[THE TASK]
Within the listing below, filter for "issueScrub" and copy every matching line.

[RECORD SET]
*** Begin section ***

/-- At general exhaustion every extent on the queue that is not SCRUBBING returns to COMMITTED in queue order, and a
waiting SCRUB is withdrawn; a head whose scrub has been issued goes on (R149, R83). -/
def State.returnQueue (s : State) : State :=
  match s.engine.stage with
  | .scrubbing => (s.engine.queue.drop 1).foldl State.returnEntry s
  | .recording => (s.engine.queue.drop 1).foldl State.returnEntry s
  | _ =>
    let s1 := s.withMedia { s.media with waiting := s.media.waiting.filter (fun op => !op.isScrub) }
    (s.engine.queue.foldl State.returnEntry s1).setStage .idle

/-- What the journal reports at general exhaustion: the Store Map fails a pending split, the Disposition Engine
returns its queue (R160). -/
def State.exhaust (s : State) : State := (s.failSplit .journalFull).returnQueue

/-! ### Journal records -/

/-- Enters a record: the next sequence, archive seconds now, the chained check, the end of the buffer (R152, R153,
R154). -/
def State.enter (s : State) (o : Origin) (subject : Subject) : State :=
  let j := s.journal
  let check := chainedCheck j.lastCheck j.nextSeq s.clock.seconds o subject
  s.withJournal { j with
    buffer := j.buffer ++ [⟨⟨j.nextSeq, s.clock.seconds, o, subject, check⟩, s.clock.tick⟩]
    nextSeq := j.nextSeq + 1
    lastCheck := check }

/-- Counts a record that could not be entered (R161). -/
def State.countOverflow (s : State) : State :=
  s.withJournal { s.journal with overflow := min (s.journal.overflow + 1) Config.maxOverflow }

/-- Enters a record when a buffer place is free, and counts it otherwise (R155, R161). -/
def State.record (s : State) (o : Origin) (subject : Subject) : State :=
  if s.journal.hasPlace then s.enter o subject else s.countOverflow

/-! ### Issuing media operations (R85) -/

/-- The channel becomes BUSY with an operation (R76). -/
def State.fly (s : State) (op : MediaOp) : State :=
  s.withMedia { s.media with channel := some ⟨op, s.clock.tick⟩ }

/-- After a frontier advance: a pending split whose store has fallen below 8,192 free blocks fails TOO_SMALL, and a
store with less than 2 free blocks becomes FULL and raises STORE_FULL (R28, R29, R31). -/
def State.judgeStore (s : State) (i : Nat) : State :=
  match s.store i with
  | none => s
  | some st =>
    let s1 := if st.isSplitting && decide (st.limit < st.frontier + Config.splitFloor) then s.failSplit .tooSmall
      else s
    if st.state != .full && decide (st.limit < st.frontier + 2) then
      (s1.modStore i (fun x => { x with state := .full })).raise .storeFull none
    else s1

/-- Issue of a PROGRAM: its first block is the frontier, which moves past its last block; the reservation of an
APPEND program returns to 0 (R25, R28). The frontier never exceeds the limit: the Store Map enforces it at every issue, and
a program beyond the limit, which R27 never lets a command place, is not issued (R25; log 29). -/
def State.issueProgram (s : State) (op : MediaOp) (i : Nat) (isAppend : Bool) : State :=
  match s.store i with
  | none => s
  | some st =>
    if st.limit < st.frontier + op.count then s
    else ((s.fly { op with first := st.frontier }).modStore i (fun x =>
      { x with frontier := x.frontier + op.count, reservation := if isAppend then 0 else x.reservation })).judgeStore i

/-- DISPOSING at SCRUB_NEXT becomes SCRUBBING (R7). -/
def Extent.scrubIssued (r : Extent) : Extent :=
  if r.state == .disposing && r.sub == some .scrubNext then { r with sub := some .scrubbing } else r

/-- Grant of a SCRUB with its issue-time check: issued, or the head returns to COMMITTED and the channel stays FREE
(R84, R143). -/
def State.issueScrub (s : State) (op : MediaOp) (n : Nat) : State :=
  if s.mayScrub n then ((s.fly op).modExtent n Extent.scrubIssued).setStage .scrubbing else s.returnHead

/-- Issue of a JOURNAL_WRITE: the page is filled with the oldest records, its entry becomes ISSUED, and the
thresholds are judged on the pages used (R158, R160). -/
def State.issuePage (s : State) (op : MediaOp) : State :=
  let j := s.journal
  let n := min Config.pageRecords j.buffered
  let s1 := (s.fly op).withJournal { j with pageList := j.pageList ++ [.issued j.flushed n] }
  let s2 := if s1.journal.used = j.lowMark then s1.raise .journalLow none else s1
  if s1.journal.used = j.exhaustMark then s2.exhaust else s2

/-- Issue of a granted operation (R85). -/
def State.issue (s : State) (op : MediaOp) : State :=
  match op.requester with
  | .append i => s.issueProgram op i true
  | .trailer i => s.issueProgram op i false
  | .read _ => s.fly op
  | .verify _ => s.fly op
  | .journalRead _ => s.fly op
  | .scrub n => s.issueScrub op n
  | .journalWrite _ => s.issuePage op

/-! ### Placing and granting (R78 to R84) -/

/-- The order in which a grant serves the origins (R81, R82). -/
def Media.order (m : Media) : ArbMode → List Master
  | .fixed => [.node .a, .node .b, .cport]
  | .rotating => m.turn

/-- The operation a grant chooses: a waiting JOURNAL_WRITE, else the earliest operation of the first origin in order
that has one, else a waiting SCRUB (R80). -/
def Media.choose (m : Media) (mode : ArbMode) : Option MediaOp :=
  match m.waiting.find? (·.isPage) with
  | some op => some op
  | none =>
    match (m.order mode).findSome? (fun o => m.waiting.find? (fun op => op.origin == some o)) with
    | some op => some op
    | none => m.waiting.find? (·.isScrub)

/-- The turn order after a grant: in ROTATING mode the origin granted goes to the back; a grant without origin, and
FIXED mode, leave it (R82). -/
def Media.turned (m : Media) (mode : ArbMode) (op : MediaOp) : List Master :=
  match mode, op.origin with
  | .rotating, some o => m.turn.erase o ++ [o]
  | _, _ => m.turn

/-- A grant at a FREE channel: the chosen operation leaves the wait list and is issued (R79, R80). -/
def State.grant (s : State) : State :=
  match s.media.choose s.settings.arbiter with
  | none => s
  | some op =>
    (s.withMedia { s.media with
      waiting := s.media.waiting.erase op
      turn := s.media.turned s.settings.arbiter op }).issue op

/-- An operation is placed: at a FREE channel with an empty wait list it is granted at once, otherwise it joins the
end of the wait list (R78). -/
def State.place (s : State) (op : MediaOp) : State :=
  let s1 := s.withMedia { s.media with waiting := s.media.waiting ++ [op] }
  if s.media.channel.isNone && s.media.waiting.isEmpty then s1.grant else s1

/-- The end of a completion step: the channel becomes FREE and a grant is made (R79). -/
def State.complete (s : State) : State := (s.withMedia { s.media with channel := none }).grant

/-- The operation whose answer from the array counts: the one in flight, before the 60th tick after its issue
(R75, R76). -/
def State.answering (s : State) : Option MediaOp :=
  match s.media.channel with
  | some f => if s.clock.tick < f.issued + Config.mediaTicks then some f.op else none
  | none => none

/-! ### Page writes -/

/-- The oldest buffered record has waited the partial-page time (R157). -/
def State.pageAged (s : State) : Bool :=
  match s.journal.buffer with
  | [] => false
  | e :: _ => decide (e.entered + s.settings.partialTime ≤ s.clock.tick)

/-- The three conditions of R157. A JOURNAL_WRITE is in flight exactly while an entry is ISSUED (R158). -/
def State.pageDue (s : State) : Bool :=
  !s.media.waiting.any (·.isPage) && !s.journal.pageList.any (·.isIssued) &&
    decide (s.journal.used < s.journal.pages) &&
    (decide (Config.pageRecords ≤ s.journal.buffered) || s.pageAged)

/-- Judges R157 and places the page write when it is due. -/
def State.judgePage (s : State) : State :=
  if s.pageDue then
    s.place ⟨.journalWrite s.journal.counter, none, s.journal.base + s.journal.counter, 1⟩
  else s

/-! ### Changes of clock state (R103, R156) -/

/-- The journal's account of a change that a mark or the holdover counter made: a CLOCK_STATE record; or one more
unrecorded change while the mark is set; or, with all places occupied, the mark, and in a full region the overflow
count (R103, R156, R161). R157 is judged at the record, before whatever else the step may enter (log 31). -/
def State.recordChange (s : State) (before : ClockState) : State :=
  match s.journal.mark with
  | some m => s.withJournal { s.journal with mark := some { m with count := m.count + 1 } }
  | none =>
    if s.journal.hasPlace then (s.enter .device (.clockState before s.clock.state 1)).judgePage
    else if s.journal.full then s.countOverflow
    else s.withJournal { s.journal with mark := some ⟨before, 1⟩ }

/-- A change of clock state by a mark or by the holdover counter raises CLOCK_STATE and is recorded; no change does
neither (R93, R103). -/
def State.changeClock (s : State) (c : Clock) : State :=
  if c.state = s.clock.state then s.withClock c
  else ((s.withClock c).raise .clockState none).recordChange s.clock.state

end Sys2Proof.Machine
end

*** End section ***

[SOLUTION TO THE EXERCISE]
def State.issueScrub (s : State) (op : MediaOp) (n : Nat) : State :=
  | .scrub n => s.issueScrub op n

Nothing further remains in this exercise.